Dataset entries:
-- -- --
-- ==== Sys2Proof/Machine/Dispatch.lean ====
section
/-! DEFINITION. Machine/Dispatch.lean: the meaning of every command (30_encoding.md R86), one arm each. -/

namespace Sys2Proof.Machine

/-- Execute one command atomically (30_encoding.md R81). -/
def exec (i : Instr) (s : State) : Host.Outcome State Fault Refusal :=
  match i with
  | .nop => Sys2Proof.Machine.execNop s
  | .reset => Sys2Proof.Machine.execReset s
  | .wrs a b => Sys2Proof.Machine.execWrs a b s
  | .rds a => Sys2Proof.Machine.execRds a s
  | .wrc a b => Sys2Proof.Machine.execWrc a b s
  | .rdc a => Sys2Proof.Machine.execRdc a s
  | .rdst => Sys2Proof.Machine.execRdst s
  | .rdev => Sys2Proof.Machine.execRdev s
  | .dialc b => Sys2Proof.Machine.execDialc b s
  | .dialx => Sys2Proof.Machine.execDialx s
  | .orig => Sys2Proof.Machine.execOrig s
  | .answ => Sys2Proof.Machine.execAnsw s
  | .hup => Sys2Proof.Machine.execHup s
  | .wrin a b => Sys2Proof.Machine.execWrin a b s
  | .rdout a => Sys2Proof.Machine.execRdout a s
  | .proc b => Sys2Proof.Machine.execProc b s
  | .step b => Sys2Proof.Machine.execStep b s
  | .txch b => Sys2Proof.Machine.execTxch b s
  | .rxch => Sys2Proof.Machine.execRxch s
  | .oscp a b => Sys2Proof.Machine.execOscp a b s
  | .osci a b => Sys2Proof.Machine.execOsci a b s
  | .osca a => Sys2Proof.Machine.execOsca a s
  | .oscc a => Sys2Proof.Machine.execOscc a s
  | .oscs a => Sys2Proof.Machine.execOscs a s
  | .oscr a => Sys2Proof.Machine.execOscr a s
  | .deti => Sys2Proof.Machine.execDeti s
  | .dett a b => Sys2Proof.Machine.execDett a b s
  | .dets b => Sys2Proof.Machine.execDets b s
  | .detr => Sys2Proof.Machine.execDetr s
  | .dtk b => Sys2Proof.Machine.execDtk b s
  | .dts => Sys2Proof.Machine.execDts s
  | .fski a => Sys2Proof.Machine.execFski a s
  | .fskm => Sys2Proof.Machine.execFskm s
  | .fskd b => Sys2Proof.Machine.execFskd b s
  | .pski a => Sys2Proof.Machine.execPski a s
  | .pskm => Sys2Proof.Machine.execPskm s
  | .pskd b => Sys2Proof.Machine.execPskd b s
  | .firt b => Sys2Proof.Machine.execFirt b s
  | .firr b => Sys2Proof.Machine.execFirr b s
  | .mape a => Sys2Proof.Machine.execMape a s
  | .mapd a => Sys2Proof.Machine.execMapd a s
  | .scri => Sys2Proof.Machine.execScri s
  | .scre a => Sys2Proof.Machine.execScre a s
  | .scrd a => Sys2Proof.Machine.execScrd a s
  | .timi a b => Sys2Proof.Machine.execTimi a b s
  | .tims a => Sys2Proof.Machine.execTims a s
  | .bqi => Sys2Proof.Machine.execBqi s
  | .bqp a b => Sys2Proof.Machine.execBqp a b s
  | .bqg a => Sys2Proof.Machine.execBqg a s
  | .ffst => Sys2Proof.Machine.execFfst s
  | .ffcl => Sys2Proof.Machine.execFfcl s

end Sys2Proof.Machine
end

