-- ==== Sys2Proof/Machine/Step.lean ====
section
/-! DEFINITION. Machine/Step.lean: one step of the machine. -/

namespace Sys2Proof.Machine

/-- One step: the machine takes the next input the host presents and executes it whole (30_encoding.md
R81). With nothing presented it does nothing (70_reset_and_hazards.md R373, log entry 5). A word whose
opcode is not in the table raises CmdError(ILLEGAL) (30_encoding.md R87). -/
def step (s : State) : Host.Outcome State Fault Refusal :=
  match fetch s with
  | .idle => .next s
  | .resetInput t => .next (hardReset t)
  | .word w t =>
    match decode w with
    | .ok i => exec i t
    | .error _ => raise .illegal t

/-- `s` with the command of `nbits` bits `w` (the bits above zero) as the word the host presents next; the
rest of what the host presents stays (log entry 6). -/
def State.withFetchWord (s : State) (nbits w : Nat) : State :=
  { s with port := .command (BitVec.ofNat 32 (w % 2 ^ nbits)) :: s.port.tail }

end Sys2Proof.Machine
end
-- -- --
Exact reproduction of every entry is needed.

• _Result of the task_
-- ==== Sys2Proof/Machine/Dispatch.lean ====
section
/-! DEFINITION. Machine/Dispatch.lean: the meaning of every command (30_encoding.md R86), one arm each. -/

namespace Sys2Proof.Machine

/-- Execute one command atomically (30_encoding.md R81). -/
def exec (i : Instr) (s : State) : Host.Outcome State Fault Refusal :=
  match i with
  | .nop => Sys2Proof.Machine.execNop s
  | .reset => Sys2Proof.Machine.execReset s
  | .wrs a b => Sys2Proof.Machine.execWrs a b s
  | .rds a => Sys2Proof.Machine.execRds a s
  | .wrc a b => Sys2Proof.Machine.execWrc a b s
  | .rdc a => Sys2Proof.Machine.execRdc a s
  | .rdst => Sys2Proof.Machine.execRdst s
  | .rdev => Sys2Proof.Machine.execRdev s
  | .dialc b => Sys2Proof.Machine.execDialc b s
  | .dialx => Sys2Proof.Machine.execDialx s
  | .orig => Sys2Proof.Machine.execOrig s
  | .answ => Sys2Proof.Machine.execAnsw s
  | .hup => Sys2Proof.Machine.execHup s
  | .wrin a b => Sys2Proof.Machine.execWrin a b s
  | .rdout a => Sys2Proof.Machine.execRdout a s
  | .proc b => Sys2Proof.Machine.execProc b s
  | .step b => Sys2Proof.Machine.execStep b s
  | .txch b => Sys2Proof.Machine.execTxch b s
  | .rxch => Sys2Proof.Machine.execRxch s
  | .oscp a b => Sys2Proof.Machine.execOscp a b s
  | .osci a b => Sys2Proof.Machine.execOsci a b s
  | .osca a => Sys2Proof.Machine.execOsca a s
  | .oscc a => Sys2Proof.Machine.execOscc a s
  | .oscs a => Sys2Proof.Machine.execOscs a s
  | .oscr a => Sys2Proof.Machine.execOscr a s
  | .deti => Sys2Proof.Machine.execDeti s
  | .dett a b => Sys2Proof.Machine.execDett a b s
  | .dets b => Sys2Proof.Machine.execDets b s
  | .detr => Sys2Proof.Machine.execDetr s
  | .dtk b => Sys2Proof.Machine.execDtk b s
  | .dts => Sys2Proof.Machine.execDts s
  | .fski a => Sys2Proof.Machine.execFski a s
  | .fskm => Sys2Proof.Machine.execFskm s
  | .fskd b => Sys2Proof.Machine.execFskd b s
  | .pski a => Sys2Proof.Machine.execPski a s
  | .pskm => Sys2Proof.Machine.execPskm s
  | .pskd b => Sys2Proof.Machine.execPskd b s
  | .firt b => Sys2Proof.Machine.execFirt b s
  | .firr b => Sys2Proof.Machine.execFirr b s
  | .mape a => Sys2Proof.Machine.execMape a s
  | .mapd a => Sys2Proof.Machine.execMapd a s
  | .scri => Sys2Proof.Machine.execScri s
  | .scre a => Sys2Proof.Machine.execScre a s
  | .scrd a => Sys2Proof.Machine.execScrd a s
  | .timi a b => Sys2Proof.Machine.execTimi a b s
  | .tims a => Sys2Proof.Machine.execTims a s
  | .bqi => Sys2Proof.Machine.execBqi s
  | .bqp a b => Sys2Proof.Machine.execBqp a b s
  | .bqg a => Sys2Proof.Machine.execBqg a s
  | .ffst => Sys2Proof.Machine.execFfst s
  | .ffcl => Sys2Proof.Machine.execFfcl s

end Sys2Proof.Machine
end

-- ==== Sys2Proof/Machine/Step.lean ====
section
/-! DEFINITION. Machine/Step.lean: one step of the machine. -/

namespace Sys2Proof.Machine

/-- One step: the machine takes the next input the host presents and executes it whole (30_encoding.md
R81). With nothing presented it does nothing (70_reset_and_hazards.md R373, log entry 5). A word whose
opcode is not in the table raises CmdError(ILLEGAL) (30_encoding.md R87). -/
def step (s : State) : Host.Outcome State Fault Refusal :=
  match fetch s with
  | .idle => .next s
  | .resetInput t => .next (hardReset t)
  | .word w t =>
    match decode w with
    | .ok i => exec i t
    | .error _ => raise .illegal t

/-- `s` with the command of `nbits` bits `w` (the bits above zero) as the word the host presents next; the
rest of what the host presents stays (log entry 6). -/
def State.withFetchWord (s : State) (nbits w : Nat) : State :=
  { s with port := .command (BitVec.ofNat 32 (w % 2 ^ nbits)) :: s.port.tail }

end Sys2Proof.Machine
end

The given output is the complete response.